What is needed:
Print, exactly as they appear in the listing below, the lines from the line with "offer s := hp.offer_view" to the line with "have hw := hp.inner_writes ht", with both end lines kept.

Content starts

/-! ### A change of the state that the parts of an edge pass through -/

/-- The pipeline sees no difference between a state and the changed one, and acts alike on both. -/
structure Pipeline.Commutes (p : Pipeline) (change : State → State) : Prop where
  filling : ∀ s, p.filling (change s) = p.filling s
  offer : ∀ s, p.offer (change s) = p.offer s
  receive : ∀ x s, p.receive x (change s) = change (p.receive x s)
  sent : ∀ s, p.sent (change s) = change (p.sent s)
  inner : ∀ s, p.inner (change s) = (p.inner s).map change

/-- The host sees no difference between a state and the changed one, and takes its parts alike in both. -/
structure HostCommutes (change : State → State) : Prop where
  move : ∀ s, currentMove (change s) = currentMove s
  arriving : ∀ s, arrivingItem (change s) = arrivingItem s
  sent : ∀ x s, hostSent x (change s) = change (hostSent x s)
  took : ∀ x s, hostTook x (change s) = change (hostTook x s)

section Commutes
variable {p : Pipeline} {change : State → State}

theorem Pipeline.Commutes.outputAt (hp : p.Commutes change) (hhost : HostCommutes change) (s : State) :
    p.outputAt (change s) = p.outputAt s := by
  have hready : (inPorts (change s)).outReady = (inPorts s).outReady := congrArg Move.outReady (hhost.move s)
  have hterm : (inPorts (change s)).outTermReady = (inPorts s).outTermReady :=
    congrArg Move.outTermReady (hhost.move s)
  simp only [Pipeline.outputAt, hp.offer, hready, hterm]

theorem Pipeline.Commutes.edge (hp : p.Commutes change) (hhost : HostCommutes change) (s : State) :
    p.edge (change s) = change (p.edge s) := by
  have hout := hp.outputAt hhost s
  have hin : p.inputAt (change s) = p.inputAt s := by simp only [Pipeline.inputAt, hp.filling, hhost.arriving]
  have hinner : p.innerAt (change s) = (p.innerAt s).map change := by
    simp only [Pipeline.innerAt, hhost.move, hp.inner]
    split <;> rfl
  have hstart : (p.innerAt (change s)).getD (change s) = change ((p.innerAt s).getD s) := by
    rw [hinner]; cases p.innerAt s <;> rfl
  have hbefore : p.beforeOutput (change s) = change (p.beforeOutput s) := by
    simp only [Pipeline.beforeOutput, hin, hstart]
    cases p.inputAt s with
    | none => rfl
    | some x => simp only [hp.receive, hhost.sent]
  cases hy : p.outputAt s with
  | none => rw [Pipeline.edge_of_outputAt_none (hout.trans hy), Pipeline.edge_of_outputAt_none hy, hbefore]
  | some y =>
    rw [Pipeline.edge_of_outputAt_some (hout.trans hy), Pipeline.edge_of_outputAt_some hy, hbefore, hp.sent,
      hhost.took]

theorem Pipeline.Commutes.link {up down : Pipeline} (hup : up.Commutes change) (hdown : down.Commutes change) :
    (up.link down).Commutes change where
  filling := hup.filling
  offer := hdown.offer
  receive := hup.receive
  sent := hdown.sent
  inner s := by
    have htransfer : up.transfer down (change s) = (up.transfer down s).map change := by
      simp only [Pipeline.transfer, hdown.filling, hup.offer, hup.sent, hdown.receive]
      split
      · cases up.offer s <;> rfl
      · rfl
    simp only [Pipeline.link, hup.inner, hdown.inner, htransfer, Option.map_or]

theorem pipelineOf_commutes {i : Instr} (h : ∀ w ∈ workersOf i, (unitOf i w).Commutes change) :
    (pipelineOf i).Commutes change := by
  obtain ⟨w, hw⟩ | hw | hw := workersOf_cases i
  · rw [pipelineOf_of_single hw]
    exact h w (by simp [hw])
  · rw [pipelineOf_of_pair hw]
    exact (h _ (by simp [hw])).link (h _ (by simp [hw]))
  · rw [pipelineOf_of_pair hw]
    exact (h _ (by simp [hw])).link (h _ (by simp [hw]))

/-- The meaning of a running command passes the change through. -/
theorem exec_commutes {i : Instr} {s : State} (hrun : s.top = .run) (hp : (pipelineOf i).Commutes change)
    (hhost : HostCommutes change) (htop : (change s).top = s.top)
    (hbounds : (pipelineOf i).inBounds (change s) = (pipelineOf i).inBounds s) :
    exec i (change s) = match exec i s with
      | .next t => .next (change t)
      | .fault f => .fault f
      | .refused r => .refused r := by
  rw [exec_run (htop.trans hrun), exec_run hrun, hbounds, hp.edge hhost]
  split <;> rfl

end Commutes

/-! ### The command and operand wires (R398) -/

/-- Other values on the command and operand wires, and another offer after the present one. -/
def rewire (job : Job) (jobs : List Job) (valid : Bool) (s : State) : State :=
  { s with env := { s.env with job := job, jobs := jobs, cmdValid := valid } }

section Rewire
variable (job : Job) (jobs : List Job) (valid : Bool)

theorem rewire_eq_withHost (s : State) :
    rewire job jobs valid s = withHost s.top { s.env with job := job, jobs := jobs, cmdValid := valid } s.edges s := rfl

theorem rewire_hostCommutes : HostCommutes (rewire job jobs valid) where
  move _ := rfl
  arriving _ := rfl
  sent _ _ := rfl
  took x _ := by cases x <;> rfl

theorem Pipeline.RunBy.commutes_rewire {p : Pipeline} {w : Worker} (hp : p.RunBy w) :
    p.Commutes (rewire job jobs valid) where
  filling s := hp.filling_view (sameView_withHost ..)
  offer s := hp.offer_view (sameView_withHost ..)
  receive x s := by
    have hw := hp.receive_writes x s
    rw [rewire_eq_withHost, rewire_eq_withHost, hp.receive_withHost, hw.top, hw.env, hw.edges]
  sent s := by
    have hw := hp.sent_writes s
    rw [rewire_eq_withHost, rewire_eq_withHost, hp.sent_withHost, hw.top, hw.env, hw.edges]
  inner s := by
    rw [rewire_eq_withHost, hp.inner_withHost]
    refine Option.map_congr fun t ht => ?_
    have hw := hp.inner_writes ht
    rw [rewire_eq_withHost, hw.top, hw.env, hw.edges]

end Rewire

/-- Settles O42: no worker and no part of the host's moves reads the command and operand wires. -/
theorem operandWiresAreNotReadWhileRunning : Obligations.OperandWiresAreNotReadWhileRunning := by
  unfold Obligations.OperandWiresAreNotReadWhileRunning
  intro i s job jobs valid hrun
  exact exec_commutes hrun (pipelineOf_commutes fun w hw => (unitOf_runBy hw).commutes_rewire job jobs valid)
    (rewire_hostCommutes job jobs valid) rfl (by cases i <;> rfl)

/-! ### The feedback register in ECB (R234) -/

/-- Another value in `FB`. -/
def setFeedback (fb : Block) (s : State) : State := { s with eng.fb := fb }

section Feedback
variable (fb : Block)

Content ends

Exercise result:
  offer s := hp.offer_view (sameView_withHost ..)
  receive x s := by
    have hw := hp.receive_writes x s
    rw [rewire_eq_withHost, rewire_eq_withHost, hp.receive_withHost, hw.top, hw.env, hw.edges]
  sent s := by
    have hw := hp.sent_writes s
    rw [rewire_eq_withHost, rewire_eq_withHost, hp.sent_withHost, hw.top, hw.env, hw.edges]
  inner s := by
    rw [rewire_eq_withHost, hp.inner_withHost]
    refine Option.map_congr fun t ht => ?_
    have hw := hp.inner_writes ht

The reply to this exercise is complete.